/-- R104, R105: the checks of one section-table entry and its CRC. -/
def secChecks (s : State) (b : Nat) (e : SecEntry) : List (Nat × Bool) :=
  let len := imgU s b 0x08 8
  let code := e.type = 4 ∨ e.type = 5 ∨ e.type = 6
  [(e.at_, knownType e.type), (e.at_ + 2, decide (e.flags ≤ 1) && (!(decide code) || e.flags = 1)),
   (e.at_ + 4, decide (e.ctx < 4096)), (e.at_ + 6, imgU s b (e.at_ + 6) 2 = 0),
   (e.at_ + 8, e.ofs % 64 = 0 && decide (e.ofs + e.len ≤ len)),
   (e.at_ + 0x18, decide (e.loadAddr < 2 ^ 48) && (e.flags % 2 = 0 || mapped e.loadAddr e.len)),
   (e.at_ + 0x24, imgU s b (e.at_ + 0x24) 4 = 0),
   (e.at_ + 0x20, e.crc = crc32c (imgBytes s b e.ofs (min e.len len)))]

/-! ## Well-formedness (R101) -/

def countType (l : List SecEntry) (t : Nat) : Nat := (l.filter fun e => e.type = t).length

/-- R105: the counts of the sections, SIGNATURE last. -/
def countChecks (l : List SecEntry) : List (Nat × Bool) :=
  let one := fun t => countType l t = 1
  let most := fun t => decide (countType l t ≤ 1)
  [(0x28, one 1 && one 7 && one 11 && one 0xFFFF && most 8 && most 9 && most 12
      && (match l.getLast? with
          | some e => e.type = 0xFFFF
          | none => false))]

/-- R107, R108: the slot-table entry at offset `o`. -/
def readSlot (s : State) (b o : Nat) : SlotEntry :=
  let w0 := imgU s b o 4
  let w1 := imgU s b (o + 4) 4
  let w3 := imgU s b (o + 12) 4
  ⟨bits w0 31 24, bits w0 19 0, bits w1 16 16 = 1, bits w1 15 0, imgU s b (o + 8) 4 + (w3 % 65536) * 2 ^ 32, w3 / 65536⟩

def slotChecks (s : State) (b k o : Nat) : List (Nat × Bool) :=
  let e := readSlot s b o
  [(o, decide (1 ≤ e.op ∧ e.op ≤ 12) && bits (imgU s b o 4) 23 20 = 0 && decide (e.ofs < 983040) && e.ofs % k = 0),
   (o + 4, bits (imgU s b (o + 4) 4) 31 17 = 0 && unitFits e.op e.unit)]

/-- R105: entries sorted by OFS, then by unit. -/
def sortedSlots : List SlotEntry → Bool
  | a :: b :: l => (decide (a.ofs < b.ofs) || (a.ofs = b.ofs && decide (a.unit ≤ b.unit))) && sortedSlots (b :: l)
  | _ => true

/-- The last state of a list that names a unit. -/
def lastState (l : List (Nat × Nat)) (u : Nat) : Nat :=
  match (l.filter fun x => x.1 = u).getLast? with
  | some x => x.2
  | none => 0

/-- R591: the begins of the wakes of a list of requests (offset, domain, state), after the requests `seen`. -/
def wakeBegins (seen : List (Nat × Nat)) : List SlotEntry → List (Nat × Bool)
  | [] => []
  | e :: l =>
    let cur := lastState seen e.unit
    let rest := wakeBegins (seen ++ [(e.unit, e.arg % 4)]) l
    if 2 ≤ cur ∧ e.arg % 4 < 2 then (e.ofs, decide (cur = 3)) :: rest else rest

/-- R591: the begins of the wakes that a slot table holds: (offset, whether from OFF). A domain's state before its first
POWER entry is that of its last one, since spans repeat (log entry 13). -/
def wakesOf (l : List SlotEntry) : List (Nat × Bool) :=
  let pw := l.filter fun e => e.op = 10
  wakeBegins (pw.map fun e => (e.unit, e.arg % 4)) pw

def wakesOk (l : List SlotEntry) : Bool :=
  let w := wakesOf l
  w.all fun x =>
    decide ((w.filter fun y => decide (x.1 ≤ y.1) && decide (y.1 < x.1 + 512)).length ≤ 8)
      && decide ((w.filter fun y => y.2 && decide (y.1 ≤ x.1) && decide (x.1 < y.1 + 39322)).length ≤ 4)

/-- R109, R393: a link reservation. -/
def readLink (s : State) (b o : Nat) : LinkSlot :=
  let w0 := imgU s b o 4
  let w1 := imgU s b (o + 4) 4
  ⟨bits w0 19 0, bits w0 31 20, bits w1 10 8, bits w1 6 0⟩

def linkChecks (s : State) (b k o : Nat) : List (Nat × Bool) :=
  let e := readLink s b o
  let w1 := imgU s b (o + 4) 4
  [(o, decide (1 ≤ e.len) && e.ofs % k = 0 && decide (e.ofs + k * e.len ≤ 983040)),
   (o + 4, decide (e.port ≤ 4) && decide (e.router ≤ 99) && bits w1 31 11 = 0 && bits w1 7 7 = 0)]

/-- R110: a region. -/
def readRegion (s : State) (b o : Nat) : Region :=
  ⟨imgU s b o 8, imgU s b (o + 8) 4, imgU s b (o + 12) 2, imgU s b (o + 14) 1⟩

def regionChecks (s : State) (b : Nat) (bulk : Bool) (o : Nat) : List (Nat × Bool) :=
  let r := readRegion s b o
  [(o, decide (r.base < 2 ^ 48) && mapped r.base (64 * r.len) && (!bulk || r.base % 0x30000000 = 0)),
   (o + 8, !bulk || (r.len % 12582912 = 0 && decide (r.len ≠ 0))),
   (o + 12, decide (r.ctx < 4096)), (o + 14, decide (r.kind ≤ 1)), (o + 15, imgU s b (o + 15) 1 = 0)]

/-- R111: a trigger entry. -/
def readPlanTrig (s : State) (b o : Nat) : PlanTrig :=
  let f := imgU s b (o + 2) 2
  ⟨imgU s b o 2, bits f 0 0 = 1, bits f 1 1 = 1, imgU s b (o + 4) 1, imgU s b (o + 6) 2, imgU s b (o + 8) 8,
    imgU s b (o + 16) 4, imgU s b (o + 20) 4⟩

/-- R64, R65: what a plan entry's ACTION, PER and ARG must satisfy; ACTION 8 is the plan's alone. -/
def planTrigOk (t : PlanTrig) : Bool :=
  !((decide (1 ≤ t.per) && decide (t.per ≤ 15)) || decide (2 ^ 31 ≤ t.per) || decide (9 ≤ t.action)
    || (t.action = 3 && decide (47 < t.arg % 64)) || (t.action = 2 && t.arg / 4 = 0))

def trigChecks (s : State) (b o : Nat) : List (Nat × Bool) :=
  let t := readPlanTrig s b o
  [(o, decide (768 ≤ t.idx ∧ t.idx ≤ 1023)), (o + 2, decide (imgU s b (o + 2) 2 ≤ 3)), (o + 5, imgU s b (o + 5) 1 = 0),
   (o + 8, decide (8 ≤ t.rel ∧ t.rel ≤ 2147483647)), (o + 4, planTrigOk t)]

/-- R112: a replay map of a section at offset `o`. -/
def readMap (s : State) (b o : Nat) : ReplayMap :=
  let wc := imgU s b o 2
  let sc := imgU s b (o + 2) 2
  ⟨(stepsOf (o + 8) 8 wc).map fun p => (imgU s b p 4, imgU s b (p + 4) 4),
   (stepsOf (o + 8 + 8 * wc) 16 sc).map fun p =>
     ⟨imgU s b p 2, imgU s b (p + 2) 1, imgU s b (p + 4) 2, imgU s b (p + 8) 4⟩⟩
========
* **What is being asked**
After locating the line with "plan's alone. -/" in the material above, return it and each line after it exactly, ending at the line with "let sc := imgU s b (o + 2) 2".

* **Response**
/-- R64, R65: what a plan entry's ACTION, PER and ARG must satisfy; ACTION 8 is the plan's alone. -/
def planTrigOk (t : PlanTrig) : Bool :=
  !((decide (1 ≤ t.per) && decide (t.per ≤ 15)) || decide (2 ^ 31 ≤ t.per) || decide (9 ≤ t.action)
    || (t.action = 3 && decide (47 < t.arg % 64)) || (t.action = 2 && t.arg / 4 = 0))

def trigChecks (s : State) (b o : Nat) : List (Nat × Bool) :=
  let t := readPlanTrig s b o
  [(o, decide (768 ≤ t.idx ∧ t.idx ≤ 1023)), (o + 2, decide (imgU s b (o + 2) 2 ≤ 3)), (o + 5, imgU s b (o + 5) 1 = 0),
   (o + 8, decide (8 ≤ t.rel ∧ t.rel ≤ 2147483647)), (o + 4, planTrigOk t)]

/-- R112: a replay map of a section at offset `o`. -/
def readMap (s : State) (b o : Nat) : ReplayMap :=
  let wc := imgU s b o 2
  let sc := imgU s b (o + 2) 2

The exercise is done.